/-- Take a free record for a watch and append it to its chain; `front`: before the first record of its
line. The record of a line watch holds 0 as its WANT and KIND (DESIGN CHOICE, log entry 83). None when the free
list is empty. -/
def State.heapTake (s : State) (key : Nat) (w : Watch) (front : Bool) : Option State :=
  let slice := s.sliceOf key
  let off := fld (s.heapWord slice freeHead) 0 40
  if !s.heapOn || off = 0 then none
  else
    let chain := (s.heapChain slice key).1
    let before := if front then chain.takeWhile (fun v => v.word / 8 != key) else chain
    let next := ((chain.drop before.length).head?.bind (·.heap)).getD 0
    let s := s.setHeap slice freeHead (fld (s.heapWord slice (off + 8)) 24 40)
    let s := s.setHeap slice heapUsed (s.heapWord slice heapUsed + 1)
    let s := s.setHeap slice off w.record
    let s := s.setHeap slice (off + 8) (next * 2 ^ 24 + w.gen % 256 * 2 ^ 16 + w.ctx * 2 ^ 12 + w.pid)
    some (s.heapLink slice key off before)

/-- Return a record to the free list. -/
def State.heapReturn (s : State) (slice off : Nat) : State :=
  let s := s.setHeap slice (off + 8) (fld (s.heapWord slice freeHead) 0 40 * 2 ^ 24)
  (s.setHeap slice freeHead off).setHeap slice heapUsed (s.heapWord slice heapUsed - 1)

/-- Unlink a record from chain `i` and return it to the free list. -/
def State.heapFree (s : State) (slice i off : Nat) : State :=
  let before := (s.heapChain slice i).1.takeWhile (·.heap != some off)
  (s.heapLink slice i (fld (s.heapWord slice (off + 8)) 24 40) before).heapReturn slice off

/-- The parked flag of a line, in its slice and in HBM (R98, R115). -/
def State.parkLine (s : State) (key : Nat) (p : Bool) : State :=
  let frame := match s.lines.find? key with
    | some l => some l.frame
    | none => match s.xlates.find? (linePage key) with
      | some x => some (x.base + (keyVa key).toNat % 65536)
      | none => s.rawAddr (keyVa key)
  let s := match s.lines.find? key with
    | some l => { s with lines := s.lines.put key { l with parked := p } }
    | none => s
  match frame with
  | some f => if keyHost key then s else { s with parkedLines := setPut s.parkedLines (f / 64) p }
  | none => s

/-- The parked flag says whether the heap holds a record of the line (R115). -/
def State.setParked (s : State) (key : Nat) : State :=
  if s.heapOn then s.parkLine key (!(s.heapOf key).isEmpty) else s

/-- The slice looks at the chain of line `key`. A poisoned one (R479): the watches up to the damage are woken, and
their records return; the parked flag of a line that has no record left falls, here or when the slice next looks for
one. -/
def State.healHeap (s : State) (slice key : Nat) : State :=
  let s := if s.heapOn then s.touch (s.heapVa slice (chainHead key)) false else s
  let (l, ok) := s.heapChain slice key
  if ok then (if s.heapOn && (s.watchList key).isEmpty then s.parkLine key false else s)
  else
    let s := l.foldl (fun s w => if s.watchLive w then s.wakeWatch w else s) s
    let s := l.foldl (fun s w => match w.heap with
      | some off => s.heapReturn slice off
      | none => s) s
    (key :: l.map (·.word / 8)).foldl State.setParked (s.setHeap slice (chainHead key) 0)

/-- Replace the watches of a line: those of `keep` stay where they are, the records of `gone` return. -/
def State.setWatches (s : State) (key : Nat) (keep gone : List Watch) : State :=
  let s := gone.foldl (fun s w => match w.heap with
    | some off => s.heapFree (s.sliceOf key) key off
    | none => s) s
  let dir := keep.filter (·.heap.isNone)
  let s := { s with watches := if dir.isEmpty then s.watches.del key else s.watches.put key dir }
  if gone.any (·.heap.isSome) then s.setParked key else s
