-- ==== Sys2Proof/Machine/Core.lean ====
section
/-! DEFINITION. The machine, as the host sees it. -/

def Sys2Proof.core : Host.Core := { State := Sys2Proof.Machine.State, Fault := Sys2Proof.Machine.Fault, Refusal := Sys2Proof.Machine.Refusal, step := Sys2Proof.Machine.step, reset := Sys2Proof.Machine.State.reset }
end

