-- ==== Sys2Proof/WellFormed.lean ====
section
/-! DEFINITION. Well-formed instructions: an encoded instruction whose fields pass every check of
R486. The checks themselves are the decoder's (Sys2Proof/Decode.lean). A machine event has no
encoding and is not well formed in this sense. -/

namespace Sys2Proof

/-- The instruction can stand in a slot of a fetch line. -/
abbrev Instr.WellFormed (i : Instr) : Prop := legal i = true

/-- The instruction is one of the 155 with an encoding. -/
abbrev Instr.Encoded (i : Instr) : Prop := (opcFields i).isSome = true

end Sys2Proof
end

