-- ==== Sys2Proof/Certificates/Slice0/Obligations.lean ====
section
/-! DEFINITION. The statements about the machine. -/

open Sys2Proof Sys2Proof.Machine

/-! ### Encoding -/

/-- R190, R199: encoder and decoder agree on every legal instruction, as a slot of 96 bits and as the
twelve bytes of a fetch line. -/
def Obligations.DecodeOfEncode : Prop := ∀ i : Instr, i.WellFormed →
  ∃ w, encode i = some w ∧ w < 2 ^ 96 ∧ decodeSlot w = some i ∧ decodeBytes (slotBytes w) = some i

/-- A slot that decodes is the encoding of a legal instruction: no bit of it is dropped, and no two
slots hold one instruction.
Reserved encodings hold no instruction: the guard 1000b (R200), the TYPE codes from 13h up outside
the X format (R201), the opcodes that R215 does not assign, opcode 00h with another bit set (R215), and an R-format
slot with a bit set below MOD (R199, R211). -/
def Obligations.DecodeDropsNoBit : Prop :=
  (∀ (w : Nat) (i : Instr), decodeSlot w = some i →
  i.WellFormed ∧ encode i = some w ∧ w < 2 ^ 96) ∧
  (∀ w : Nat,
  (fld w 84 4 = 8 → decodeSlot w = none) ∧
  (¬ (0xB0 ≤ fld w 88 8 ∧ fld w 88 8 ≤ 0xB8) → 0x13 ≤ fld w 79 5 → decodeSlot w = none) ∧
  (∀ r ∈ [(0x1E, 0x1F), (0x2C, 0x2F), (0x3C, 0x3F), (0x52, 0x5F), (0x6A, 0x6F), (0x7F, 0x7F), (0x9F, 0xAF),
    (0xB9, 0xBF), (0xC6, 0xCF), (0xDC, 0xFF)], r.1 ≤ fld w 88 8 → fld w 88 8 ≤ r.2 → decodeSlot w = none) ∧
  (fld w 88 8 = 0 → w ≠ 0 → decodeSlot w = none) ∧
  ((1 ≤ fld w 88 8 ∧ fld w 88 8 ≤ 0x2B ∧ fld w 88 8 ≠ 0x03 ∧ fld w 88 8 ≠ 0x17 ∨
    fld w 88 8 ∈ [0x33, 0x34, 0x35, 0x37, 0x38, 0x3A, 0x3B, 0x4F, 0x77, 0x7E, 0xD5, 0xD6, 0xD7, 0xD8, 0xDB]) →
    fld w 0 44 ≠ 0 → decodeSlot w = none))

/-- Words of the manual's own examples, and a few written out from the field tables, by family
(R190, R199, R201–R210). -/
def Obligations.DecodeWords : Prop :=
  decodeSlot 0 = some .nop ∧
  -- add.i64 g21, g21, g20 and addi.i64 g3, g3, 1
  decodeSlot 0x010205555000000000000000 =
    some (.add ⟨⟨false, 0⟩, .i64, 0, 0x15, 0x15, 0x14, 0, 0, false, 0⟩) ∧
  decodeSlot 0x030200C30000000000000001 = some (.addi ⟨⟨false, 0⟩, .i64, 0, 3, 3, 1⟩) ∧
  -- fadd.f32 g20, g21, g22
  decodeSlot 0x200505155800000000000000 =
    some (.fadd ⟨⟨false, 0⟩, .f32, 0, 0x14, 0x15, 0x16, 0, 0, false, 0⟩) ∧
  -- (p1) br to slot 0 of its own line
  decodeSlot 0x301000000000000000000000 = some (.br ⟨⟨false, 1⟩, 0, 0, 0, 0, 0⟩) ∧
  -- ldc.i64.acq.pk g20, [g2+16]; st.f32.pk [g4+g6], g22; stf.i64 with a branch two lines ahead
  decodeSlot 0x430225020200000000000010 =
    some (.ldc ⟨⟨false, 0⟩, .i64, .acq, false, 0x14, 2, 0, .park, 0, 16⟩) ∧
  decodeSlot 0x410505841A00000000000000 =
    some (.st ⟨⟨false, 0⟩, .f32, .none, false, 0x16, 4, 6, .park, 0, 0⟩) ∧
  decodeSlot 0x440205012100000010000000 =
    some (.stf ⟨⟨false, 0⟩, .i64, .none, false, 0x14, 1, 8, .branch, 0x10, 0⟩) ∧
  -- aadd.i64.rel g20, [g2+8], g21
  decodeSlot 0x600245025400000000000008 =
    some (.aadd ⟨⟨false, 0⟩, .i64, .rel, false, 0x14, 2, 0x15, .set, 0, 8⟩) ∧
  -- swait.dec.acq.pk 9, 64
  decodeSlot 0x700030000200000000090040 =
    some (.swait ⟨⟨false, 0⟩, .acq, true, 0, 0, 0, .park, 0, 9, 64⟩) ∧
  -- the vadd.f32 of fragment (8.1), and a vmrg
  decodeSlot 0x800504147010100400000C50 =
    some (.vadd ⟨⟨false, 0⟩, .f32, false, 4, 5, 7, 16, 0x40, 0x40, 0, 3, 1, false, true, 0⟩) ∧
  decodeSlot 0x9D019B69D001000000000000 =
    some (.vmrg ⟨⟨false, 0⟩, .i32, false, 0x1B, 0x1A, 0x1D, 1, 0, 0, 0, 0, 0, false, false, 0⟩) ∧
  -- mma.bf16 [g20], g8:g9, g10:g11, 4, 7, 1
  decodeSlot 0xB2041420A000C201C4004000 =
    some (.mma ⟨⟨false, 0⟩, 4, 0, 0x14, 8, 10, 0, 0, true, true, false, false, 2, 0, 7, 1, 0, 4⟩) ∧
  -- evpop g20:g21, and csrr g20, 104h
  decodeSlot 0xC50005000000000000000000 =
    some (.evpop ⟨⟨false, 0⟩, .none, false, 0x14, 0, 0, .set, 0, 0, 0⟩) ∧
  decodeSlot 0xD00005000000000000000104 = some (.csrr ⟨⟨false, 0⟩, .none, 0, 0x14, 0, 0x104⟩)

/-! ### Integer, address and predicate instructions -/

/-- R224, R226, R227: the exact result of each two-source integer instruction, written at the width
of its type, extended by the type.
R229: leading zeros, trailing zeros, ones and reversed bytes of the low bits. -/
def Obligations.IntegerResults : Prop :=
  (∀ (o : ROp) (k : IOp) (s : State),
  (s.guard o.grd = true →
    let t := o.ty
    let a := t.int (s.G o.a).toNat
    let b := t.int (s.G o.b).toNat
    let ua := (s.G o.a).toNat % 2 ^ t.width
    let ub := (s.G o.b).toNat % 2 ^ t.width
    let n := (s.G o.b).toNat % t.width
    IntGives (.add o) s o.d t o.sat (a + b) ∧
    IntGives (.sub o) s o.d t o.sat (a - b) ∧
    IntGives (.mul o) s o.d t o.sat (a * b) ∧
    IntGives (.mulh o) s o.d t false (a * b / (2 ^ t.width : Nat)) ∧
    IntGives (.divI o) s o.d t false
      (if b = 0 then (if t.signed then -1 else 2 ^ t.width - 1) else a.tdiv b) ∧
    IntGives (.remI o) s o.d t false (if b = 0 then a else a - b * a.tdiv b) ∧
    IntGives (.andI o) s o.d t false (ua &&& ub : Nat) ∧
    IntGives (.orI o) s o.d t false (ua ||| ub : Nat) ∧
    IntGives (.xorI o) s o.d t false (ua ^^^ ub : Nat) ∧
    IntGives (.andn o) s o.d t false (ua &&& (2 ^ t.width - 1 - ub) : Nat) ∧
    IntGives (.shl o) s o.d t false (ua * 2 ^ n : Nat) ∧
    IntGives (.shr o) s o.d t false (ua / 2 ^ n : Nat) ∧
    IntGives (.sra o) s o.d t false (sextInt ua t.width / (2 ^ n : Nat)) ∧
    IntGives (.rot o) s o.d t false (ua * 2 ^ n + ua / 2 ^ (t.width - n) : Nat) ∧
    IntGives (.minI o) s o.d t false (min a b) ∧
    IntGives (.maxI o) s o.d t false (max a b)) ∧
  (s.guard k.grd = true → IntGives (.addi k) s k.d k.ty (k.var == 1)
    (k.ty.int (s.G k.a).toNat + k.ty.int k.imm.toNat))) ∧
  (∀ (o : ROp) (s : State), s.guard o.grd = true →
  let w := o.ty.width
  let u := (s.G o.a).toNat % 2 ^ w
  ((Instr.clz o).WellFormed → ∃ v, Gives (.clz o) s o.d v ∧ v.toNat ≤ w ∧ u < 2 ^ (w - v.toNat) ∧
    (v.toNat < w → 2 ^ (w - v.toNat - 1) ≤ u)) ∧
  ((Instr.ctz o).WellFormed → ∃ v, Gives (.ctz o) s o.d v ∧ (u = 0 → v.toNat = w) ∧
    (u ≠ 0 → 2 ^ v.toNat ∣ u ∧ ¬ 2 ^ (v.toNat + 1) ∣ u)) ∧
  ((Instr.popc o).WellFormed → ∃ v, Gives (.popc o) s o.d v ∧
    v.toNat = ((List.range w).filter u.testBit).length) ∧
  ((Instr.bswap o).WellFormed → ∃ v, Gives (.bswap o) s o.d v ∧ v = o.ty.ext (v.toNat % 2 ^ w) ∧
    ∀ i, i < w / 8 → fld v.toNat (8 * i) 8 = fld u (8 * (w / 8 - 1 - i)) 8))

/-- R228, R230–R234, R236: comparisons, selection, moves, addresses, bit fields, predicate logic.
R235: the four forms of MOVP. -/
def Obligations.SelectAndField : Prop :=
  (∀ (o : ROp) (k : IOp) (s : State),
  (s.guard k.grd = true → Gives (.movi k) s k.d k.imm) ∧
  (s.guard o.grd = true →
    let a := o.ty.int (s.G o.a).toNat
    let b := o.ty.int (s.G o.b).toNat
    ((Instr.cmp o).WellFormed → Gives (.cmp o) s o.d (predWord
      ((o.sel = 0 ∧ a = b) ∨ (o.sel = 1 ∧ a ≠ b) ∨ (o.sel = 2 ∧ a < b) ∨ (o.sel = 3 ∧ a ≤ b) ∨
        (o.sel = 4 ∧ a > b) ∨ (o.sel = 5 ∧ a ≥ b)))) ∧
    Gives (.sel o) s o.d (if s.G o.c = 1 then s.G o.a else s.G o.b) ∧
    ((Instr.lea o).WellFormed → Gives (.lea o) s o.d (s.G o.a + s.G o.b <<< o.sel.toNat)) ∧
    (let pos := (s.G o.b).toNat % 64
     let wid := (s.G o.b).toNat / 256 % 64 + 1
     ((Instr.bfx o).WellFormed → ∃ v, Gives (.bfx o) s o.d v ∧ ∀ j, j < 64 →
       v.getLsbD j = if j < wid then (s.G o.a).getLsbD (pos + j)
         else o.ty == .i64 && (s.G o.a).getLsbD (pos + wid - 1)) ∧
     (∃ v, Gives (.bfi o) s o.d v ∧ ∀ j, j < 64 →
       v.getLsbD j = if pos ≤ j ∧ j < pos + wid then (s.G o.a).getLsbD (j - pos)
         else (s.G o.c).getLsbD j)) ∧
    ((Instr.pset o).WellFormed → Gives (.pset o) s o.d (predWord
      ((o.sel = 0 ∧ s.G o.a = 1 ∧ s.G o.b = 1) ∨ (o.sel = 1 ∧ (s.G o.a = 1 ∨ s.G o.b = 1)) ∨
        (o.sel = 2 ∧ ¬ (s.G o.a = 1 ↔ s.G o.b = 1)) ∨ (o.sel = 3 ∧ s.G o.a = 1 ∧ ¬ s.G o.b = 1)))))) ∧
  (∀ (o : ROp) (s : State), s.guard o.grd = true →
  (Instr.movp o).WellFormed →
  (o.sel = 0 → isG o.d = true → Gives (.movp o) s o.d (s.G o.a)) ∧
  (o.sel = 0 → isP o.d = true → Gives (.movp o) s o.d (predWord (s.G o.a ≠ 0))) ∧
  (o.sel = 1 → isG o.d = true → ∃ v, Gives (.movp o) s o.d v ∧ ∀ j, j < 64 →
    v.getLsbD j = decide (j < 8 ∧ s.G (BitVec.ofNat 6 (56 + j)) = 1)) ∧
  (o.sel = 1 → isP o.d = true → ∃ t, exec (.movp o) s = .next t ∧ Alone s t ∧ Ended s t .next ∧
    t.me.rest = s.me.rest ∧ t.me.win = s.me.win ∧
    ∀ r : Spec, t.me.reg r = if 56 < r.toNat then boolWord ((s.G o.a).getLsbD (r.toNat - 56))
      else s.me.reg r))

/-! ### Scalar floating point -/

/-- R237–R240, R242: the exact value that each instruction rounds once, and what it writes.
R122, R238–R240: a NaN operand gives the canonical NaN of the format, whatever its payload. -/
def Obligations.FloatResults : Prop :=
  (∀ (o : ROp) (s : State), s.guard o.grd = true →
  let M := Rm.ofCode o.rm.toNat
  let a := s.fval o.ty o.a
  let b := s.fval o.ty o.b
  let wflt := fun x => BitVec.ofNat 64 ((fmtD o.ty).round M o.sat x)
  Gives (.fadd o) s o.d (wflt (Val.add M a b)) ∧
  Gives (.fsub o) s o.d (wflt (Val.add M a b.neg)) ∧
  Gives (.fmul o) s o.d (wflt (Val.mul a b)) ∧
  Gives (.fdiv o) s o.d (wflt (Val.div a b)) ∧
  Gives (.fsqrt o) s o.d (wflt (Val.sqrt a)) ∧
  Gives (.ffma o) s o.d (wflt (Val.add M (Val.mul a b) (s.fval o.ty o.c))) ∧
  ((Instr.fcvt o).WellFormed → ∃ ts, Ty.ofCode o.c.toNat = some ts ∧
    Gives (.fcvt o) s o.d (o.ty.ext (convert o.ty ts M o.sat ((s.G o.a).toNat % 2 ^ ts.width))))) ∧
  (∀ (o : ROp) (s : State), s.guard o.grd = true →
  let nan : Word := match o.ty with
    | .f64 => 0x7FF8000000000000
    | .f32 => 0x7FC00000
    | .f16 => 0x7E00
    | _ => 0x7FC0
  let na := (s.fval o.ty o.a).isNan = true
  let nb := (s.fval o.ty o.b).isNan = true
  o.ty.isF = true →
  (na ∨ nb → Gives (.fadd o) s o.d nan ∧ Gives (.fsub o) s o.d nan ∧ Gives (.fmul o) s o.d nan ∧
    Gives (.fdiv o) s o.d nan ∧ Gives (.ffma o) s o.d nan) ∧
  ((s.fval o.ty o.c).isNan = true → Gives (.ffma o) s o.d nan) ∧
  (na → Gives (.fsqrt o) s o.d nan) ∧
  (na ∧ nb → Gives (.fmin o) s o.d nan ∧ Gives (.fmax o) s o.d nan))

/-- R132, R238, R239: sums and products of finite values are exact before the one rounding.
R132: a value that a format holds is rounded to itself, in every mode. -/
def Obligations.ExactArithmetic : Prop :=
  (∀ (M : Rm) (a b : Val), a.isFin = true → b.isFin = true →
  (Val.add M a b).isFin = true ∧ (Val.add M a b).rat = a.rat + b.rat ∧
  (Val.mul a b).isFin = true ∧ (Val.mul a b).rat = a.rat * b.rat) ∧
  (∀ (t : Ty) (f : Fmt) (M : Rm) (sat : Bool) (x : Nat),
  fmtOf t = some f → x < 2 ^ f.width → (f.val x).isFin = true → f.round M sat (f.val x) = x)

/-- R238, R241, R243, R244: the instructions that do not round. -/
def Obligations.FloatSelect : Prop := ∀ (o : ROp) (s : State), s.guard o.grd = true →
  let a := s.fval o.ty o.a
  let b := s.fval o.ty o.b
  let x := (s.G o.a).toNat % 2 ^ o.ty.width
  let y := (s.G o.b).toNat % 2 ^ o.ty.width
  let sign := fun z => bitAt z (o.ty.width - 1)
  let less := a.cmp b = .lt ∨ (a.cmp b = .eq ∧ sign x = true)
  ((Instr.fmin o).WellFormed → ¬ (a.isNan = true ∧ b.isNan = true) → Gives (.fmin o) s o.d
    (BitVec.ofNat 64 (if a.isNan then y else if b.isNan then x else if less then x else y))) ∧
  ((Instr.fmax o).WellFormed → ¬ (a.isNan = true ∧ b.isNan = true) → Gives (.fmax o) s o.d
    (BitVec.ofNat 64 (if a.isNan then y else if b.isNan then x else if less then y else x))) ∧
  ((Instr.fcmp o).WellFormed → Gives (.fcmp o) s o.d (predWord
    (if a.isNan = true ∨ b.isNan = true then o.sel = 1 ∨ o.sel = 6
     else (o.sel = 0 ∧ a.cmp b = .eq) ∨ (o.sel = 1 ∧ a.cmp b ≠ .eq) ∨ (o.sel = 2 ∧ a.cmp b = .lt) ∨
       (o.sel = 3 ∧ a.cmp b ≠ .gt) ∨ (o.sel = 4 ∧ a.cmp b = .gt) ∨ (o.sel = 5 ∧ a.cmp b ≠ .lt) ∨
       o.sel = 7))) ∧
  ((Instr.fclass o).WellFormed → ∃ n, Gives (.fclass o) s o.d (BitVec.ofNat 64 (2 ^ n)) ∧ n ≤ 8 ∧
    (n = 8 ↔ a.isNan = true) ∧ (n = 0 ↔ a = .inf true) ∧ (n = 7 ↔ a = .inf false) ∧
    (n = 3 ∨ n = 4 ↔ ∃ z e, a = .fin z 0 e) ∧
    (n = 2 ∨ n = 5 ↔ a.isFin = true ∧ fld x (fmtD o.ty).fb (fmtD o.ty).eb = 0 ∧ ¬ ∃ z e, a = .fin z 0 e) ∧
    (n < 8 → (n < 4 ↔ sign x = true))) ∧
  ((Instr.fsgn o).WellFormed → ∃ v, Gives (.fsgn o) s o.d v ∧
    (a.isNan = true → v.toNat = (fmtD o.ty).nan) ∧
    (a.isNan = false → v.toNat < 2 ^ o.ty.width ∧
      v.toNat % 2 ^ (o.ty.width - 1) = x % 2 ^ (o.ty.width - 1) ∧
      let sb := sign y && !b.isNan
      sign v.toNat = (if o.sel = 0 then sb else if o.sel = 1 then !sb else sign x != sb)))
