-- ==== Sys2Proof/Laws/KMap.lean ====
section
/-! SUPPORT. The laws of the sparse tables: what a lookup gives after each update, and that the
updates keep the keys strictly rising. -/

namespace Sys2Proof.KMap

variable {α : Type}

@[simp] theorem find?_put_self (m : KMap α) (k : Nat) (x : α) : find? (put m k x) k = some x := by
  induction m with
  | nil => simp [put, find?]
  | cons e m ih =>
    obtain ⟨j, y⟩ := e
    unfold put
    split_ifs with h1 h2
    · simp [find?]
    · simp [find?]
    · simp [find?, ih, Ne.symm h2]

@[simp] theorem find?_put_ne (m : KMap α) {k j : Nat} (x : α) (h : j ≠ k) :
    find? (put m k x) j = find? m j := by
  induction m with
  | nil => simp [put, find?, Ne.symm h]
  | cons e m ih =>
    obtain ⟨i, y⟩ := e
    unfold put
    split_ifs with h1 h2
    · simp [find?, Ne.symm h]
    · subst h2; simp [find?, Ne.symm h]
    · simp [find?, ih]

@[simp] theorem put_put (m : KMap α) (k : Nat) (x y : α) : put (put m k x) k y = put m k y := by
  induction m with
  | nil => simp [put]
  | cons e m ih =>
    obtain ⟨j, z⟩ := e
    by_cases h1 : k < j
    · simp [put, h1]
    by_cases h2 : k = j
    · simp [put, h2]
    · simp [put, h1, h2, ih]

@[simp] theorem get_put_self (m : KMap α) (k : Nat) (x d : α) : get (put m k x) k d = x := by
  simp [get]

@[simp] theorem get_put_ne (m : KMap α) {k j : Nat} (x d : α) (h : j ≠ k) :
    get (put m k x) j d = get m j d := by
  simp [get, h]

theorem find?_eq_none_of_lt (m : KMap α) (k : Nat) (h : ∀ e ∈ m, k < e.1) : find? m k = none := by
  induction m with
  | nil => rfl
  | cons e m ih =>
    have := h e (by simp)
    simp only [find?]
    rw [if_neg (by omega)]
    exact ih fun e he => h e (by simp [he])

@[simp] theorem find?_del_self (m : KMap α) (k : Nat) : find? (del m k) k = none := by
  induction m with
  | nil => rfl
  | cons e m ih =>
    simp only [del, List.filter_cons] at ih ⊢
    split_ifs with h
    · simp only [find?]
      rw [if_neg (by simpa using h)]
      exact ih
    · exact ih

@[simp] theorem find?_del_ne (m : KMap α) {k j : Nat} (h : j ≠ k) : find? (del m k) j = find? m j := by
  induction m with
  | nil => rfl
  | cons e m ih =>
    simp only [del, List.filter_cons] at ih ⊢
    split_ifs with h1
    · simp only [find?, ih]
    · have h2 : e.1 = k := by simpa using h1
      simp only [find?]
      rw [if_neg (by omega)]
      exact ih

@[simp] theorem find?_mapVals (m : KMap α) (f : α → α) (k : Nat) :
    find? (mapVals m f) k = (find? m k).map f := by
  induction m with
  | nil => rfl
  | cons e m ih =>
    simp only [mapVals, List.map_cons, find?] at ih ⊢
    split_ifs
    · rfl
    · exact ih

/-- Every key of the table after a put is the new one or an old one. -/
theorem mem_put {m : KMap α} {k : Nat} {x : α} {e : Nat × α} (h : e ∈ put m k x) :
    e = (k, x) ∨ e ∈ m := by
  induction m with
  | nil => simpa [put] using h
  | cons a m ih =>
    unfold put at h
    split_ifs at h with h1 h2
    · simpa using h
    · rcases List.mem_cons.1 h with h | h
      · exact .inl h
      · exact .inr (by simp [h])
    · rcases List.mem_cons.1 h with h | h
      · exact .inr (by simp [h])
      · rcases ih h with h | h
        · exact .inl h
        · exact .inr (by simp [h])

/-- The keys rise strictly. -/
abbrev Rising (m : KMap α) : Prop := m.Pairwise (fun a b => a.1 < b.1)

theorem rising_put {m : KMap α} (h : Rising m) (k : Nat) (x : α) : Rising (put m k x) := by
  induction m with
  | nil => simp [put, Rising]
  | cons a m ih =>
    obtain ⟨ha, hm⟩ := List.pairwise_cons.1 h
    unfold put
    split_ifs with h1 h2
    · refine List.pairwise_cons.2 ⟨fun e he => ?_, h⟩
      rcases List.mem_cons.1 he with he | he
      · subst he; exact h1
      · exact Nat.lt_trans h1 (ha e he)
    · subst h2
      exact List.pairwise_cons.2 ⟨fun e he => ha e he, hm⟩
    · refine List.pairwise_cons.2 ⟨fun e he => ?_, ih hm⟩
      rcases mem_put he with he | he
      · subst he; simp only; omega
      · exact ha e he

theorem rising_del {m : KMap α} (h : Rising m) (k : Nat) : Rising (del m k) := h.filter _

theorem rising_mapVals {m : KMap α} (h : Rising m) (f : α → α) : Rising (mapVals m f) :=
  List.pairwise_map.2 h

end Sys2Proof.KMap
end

========================

**Problem details**
Beginning at the top of the data, extract each line through the line containing "let off := fld" and return those lines exactly, with nothing added.

**Result**
/-- Take a free record for a watch and append it to its chain; `front`: before the first record of its
line. The record of a line watch holds 0 as its WANT and KIND (DESIGN CHOICE, log entry 83). None when the free
list is empty. -/
def State.heapTake (s : State) (key : Nat) (w : Watch) (front : Bool) : Option State :=
  let slice := s.sliceOf key
  let off := fld (s.heapWord slice freeHead) 0 40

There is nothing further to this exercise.